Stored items

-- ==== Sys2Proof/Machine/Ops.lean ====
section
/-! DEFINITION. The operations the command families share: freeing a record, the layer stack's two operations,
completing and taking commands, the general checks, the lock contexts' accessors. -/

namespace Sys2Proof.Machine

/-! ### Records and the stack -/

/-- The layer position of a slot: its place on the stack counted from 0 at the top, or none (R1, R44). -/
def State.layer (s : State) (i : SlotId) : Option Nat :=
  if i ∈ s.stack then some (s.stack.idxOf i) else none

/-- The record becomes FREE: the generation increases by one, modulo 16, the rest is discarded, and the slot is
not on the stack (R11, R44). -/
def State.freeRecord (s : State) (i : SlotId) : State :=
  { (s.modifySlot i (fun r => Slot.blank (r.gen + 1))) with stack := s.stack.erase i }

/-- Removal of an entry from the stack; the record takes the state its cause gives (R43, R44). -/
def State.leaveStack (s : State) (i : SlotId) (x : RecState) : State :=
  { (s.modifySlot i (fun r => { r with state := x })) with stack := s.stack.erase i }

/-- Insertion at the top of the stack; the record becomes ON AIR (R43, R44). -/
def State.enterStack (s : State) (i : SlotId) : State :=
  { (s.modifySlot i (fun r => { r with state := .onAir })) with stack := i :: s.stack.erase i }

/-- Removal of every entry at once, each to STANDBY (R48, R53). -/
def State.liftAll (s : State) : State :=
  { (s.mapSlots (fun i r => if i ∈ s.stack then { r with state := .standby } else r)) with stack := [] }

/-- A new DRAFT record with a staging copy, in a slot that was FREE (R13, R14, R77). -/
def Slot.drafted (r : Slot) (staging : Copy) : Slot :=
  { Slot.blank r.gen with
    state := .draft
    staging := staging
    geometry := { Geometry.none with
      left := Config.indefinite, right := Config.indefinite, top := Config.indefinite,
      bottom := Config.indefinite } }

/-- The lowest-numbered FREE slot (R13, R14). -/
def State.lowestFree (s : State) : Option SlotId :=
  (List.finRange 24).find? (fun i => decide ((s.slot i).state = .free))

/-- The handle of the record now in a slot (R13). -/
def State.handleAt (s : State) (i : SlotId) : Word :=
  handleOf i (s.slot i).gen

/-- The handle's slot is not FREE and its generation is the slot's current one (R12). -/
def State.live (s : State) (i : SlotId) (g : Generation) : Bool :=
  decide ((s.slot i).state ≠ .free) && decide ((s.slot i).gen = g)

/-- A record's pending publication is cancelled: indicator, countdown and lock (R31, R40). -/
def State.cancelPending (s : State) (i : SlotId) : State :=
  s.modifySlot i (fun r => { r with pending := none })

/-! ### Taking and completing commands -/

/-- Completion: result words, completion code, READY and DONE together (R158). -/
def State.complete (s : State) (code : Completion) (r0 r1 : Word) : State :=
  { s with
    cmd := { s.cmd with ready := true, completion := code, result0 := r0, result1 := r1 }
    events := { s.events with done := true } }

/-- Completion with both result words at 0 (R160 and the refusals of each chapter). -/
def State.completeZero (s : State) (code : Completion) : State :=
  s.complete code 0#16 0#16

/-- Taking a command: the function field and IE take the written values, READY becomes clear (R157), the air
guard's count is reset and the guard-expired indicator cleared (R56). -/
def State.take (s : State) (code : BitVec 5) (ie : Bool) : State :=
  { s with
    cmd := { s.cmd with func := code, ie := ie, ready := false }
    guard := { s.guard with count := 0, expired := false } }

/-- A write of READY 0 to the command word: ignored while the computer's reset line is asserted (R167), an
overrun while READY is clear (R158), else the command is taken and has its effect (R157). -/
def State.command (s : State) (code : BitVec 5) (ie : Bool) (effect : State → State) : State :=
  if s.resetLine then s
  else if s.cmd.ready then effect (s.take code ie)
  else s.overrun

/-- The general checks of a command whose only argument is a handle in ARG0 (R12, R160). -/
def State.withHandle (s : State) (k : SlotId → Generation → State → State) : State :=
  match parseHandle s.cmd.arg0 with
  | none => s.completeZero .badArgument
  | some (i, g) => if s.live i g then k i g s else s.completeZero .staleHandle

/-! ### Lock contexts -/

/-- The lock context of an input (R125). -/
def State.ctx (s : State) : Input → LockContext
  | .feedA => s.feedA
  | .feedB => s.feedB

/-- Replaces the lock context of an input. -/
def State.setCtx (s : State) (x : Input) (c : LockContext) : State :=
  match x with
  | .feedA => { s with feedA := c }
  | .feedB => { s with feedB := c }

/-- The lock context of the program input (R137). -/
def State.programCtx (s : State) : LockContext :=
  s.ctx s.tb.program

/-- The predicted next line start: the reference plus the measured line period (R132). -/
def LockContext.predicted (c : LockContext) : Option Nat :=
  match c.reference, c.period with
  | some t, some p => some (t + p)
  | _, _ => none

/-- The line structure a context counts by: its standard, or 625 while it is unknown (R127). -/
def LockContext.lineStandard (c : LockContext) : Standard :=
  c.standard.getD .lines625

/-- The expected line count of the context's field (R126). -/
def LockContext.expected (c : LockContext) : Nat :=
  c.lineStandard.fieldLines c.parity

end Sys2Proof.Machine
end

» **WHAT YOU WILL DO**
Reproduce exactly the section above that begins at the line containing "state := .onAir" and ends at the line containing "def State.lowestFree (s", leaving out all other lines.

» **RESULT OF THIS EXERCISE**
  { (s.modifySlot i (fun r => { r with state := .onAir })) with stack := i :: s.stack.erase i }

/-- Removal of every entry at once, each to STANDBY (R48, R53). -/
def State.liftAll (s : State) : State :=
  { (s.mapSlots (fun i r => if i ∈ s.stack then { r with state := .standby } else r)) with stack := [] }

/-- A new DRAFT record with a staging copy, in a slot that was FREE (R13, R14, R77). -/
def Slot.drafted (r : Slot) (staging : Copy) : Slot :=
  { Slot.blank r.gen with
    state := .draft
    staging := staging
    geometry := { Geometry.none with
      left := Config.indefinite, right := Config.indefinite, top := Config.indefinite,
      bottom := Config.indefinite } }

/-- The lowest-numbered FREE slot (R13, R14). -/
def State.lowestFree (s : State) : Option SlotId :=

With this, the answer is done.